In Colombia, EI scientists are helping cocoa growers to tackle soils that are rich in heavy metal pollutants such as cadmium (that’s right, you can thank genomics for ensuring your ongoing chocolate supply). We’re even targeting the grasses used to feed cattle and learning how we might alter the protein content so that cows belch less. Our researchers are also involved in projects that aim to tackle pests such as aphids, and the diseases wrought by fungi, viruses and bacteria that plague our global food supply.
In the long run, our projects looking at biodiversity as a whole are helping us to understand some of the genetic variation that we have perhaps lost through selectively breeding crops, and that helps us breed more resilient varieties for the future.
Dr Ben Ward likens present-day genomics to the internet in its early days. “When Tim Berners Lee set up the world wide web at CERN, did he know quite what it would become?” he asks. “Now, practically everybody uses it to study all sorts of problems.”
If you want to change a headlight bulb on your car, all you have to do is type it into YouTube and watch a three minute tutorial. The same goes for replacing the filter in a coffee machine, or learning how to play a new song on the ukulele.
With genomics, Dr Ward thinks we’re in a very similar situation. We have so much data, and an increasing capacity to analyse it with the advent of bioinformatics, machine learning and supercomputing. As part of the Darwin Tree of Life project, Earlham Institute is contributing to such advancement of knowledge by mining genomes for novel pharmaceuticals. We’re helping to sequence the genomes of 2200 UK animals, plants, protists and fungi in order to help us understand more about evolution.
Protists, for example, cause some of the most potent threats to humanity - malaria being an obvious example. Yet we currently know very little about the sheer diversity of the protists even in a sample of pond water from your average back garden. Genomics will help us to delve into this hidden biodiversity and discover answers to questions we never even knew we would have to ask.
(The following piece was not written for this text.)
-- ==== Sys2Proof/Laws/Exec.lean ====
section
/-! SUPPORT. The meaning that each constructor of `Instr` is dispatched to. -/

namespace Sys2Proof.Machine

variable (s : State)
This is just a brief foray into just some of the areas in which genomics has a huge impact on everyday life. That impact is only going to get bigger as genomics technologies continue to develop at an accelerating pace while decreasing in cost and increasing in throughput.
As exciting as all of this is, however, the technological advancement around genomics has been quicker than the public dialogue has had a chance to catch up. As much as the life science community has a role to play in developing these tools, we have a duty also to continue having an open dialogue that acknowledges fears around such technology, as well as the potential risks. There is a continuing debate over who owns genomic data, for example, which only becomes more complicated with the advent of legislation such as GDPR. The ethical considerations around using gene editing to combat a swathe of conditions, particularly in embryos, are far from clear cut.
For the general public, it’s important to note that genomics provides just one angle to hopefully improve lives, but it doesn’t involve gene editing the world around us to solve every problem. In many cases, changes to lifestyle, behaviours and business practices will continue to be most effective in the long run - and hopefully genomics will provide us with the knowledge to help inform those better decisions.
Indeed - with a greater understanding of the role our gut microbes have to play in nutrition, thanks in-part to genomics research, those decisions should eventually become much easier to make.
In a world in which the latest genome sequencing can already be carried out in real time for just a few hundred pounds, with work underway to plug a DNA sequencing machine into any smartphone, it’s exciting to think of what the coming decades might hold for genomics and how it can positively impact society.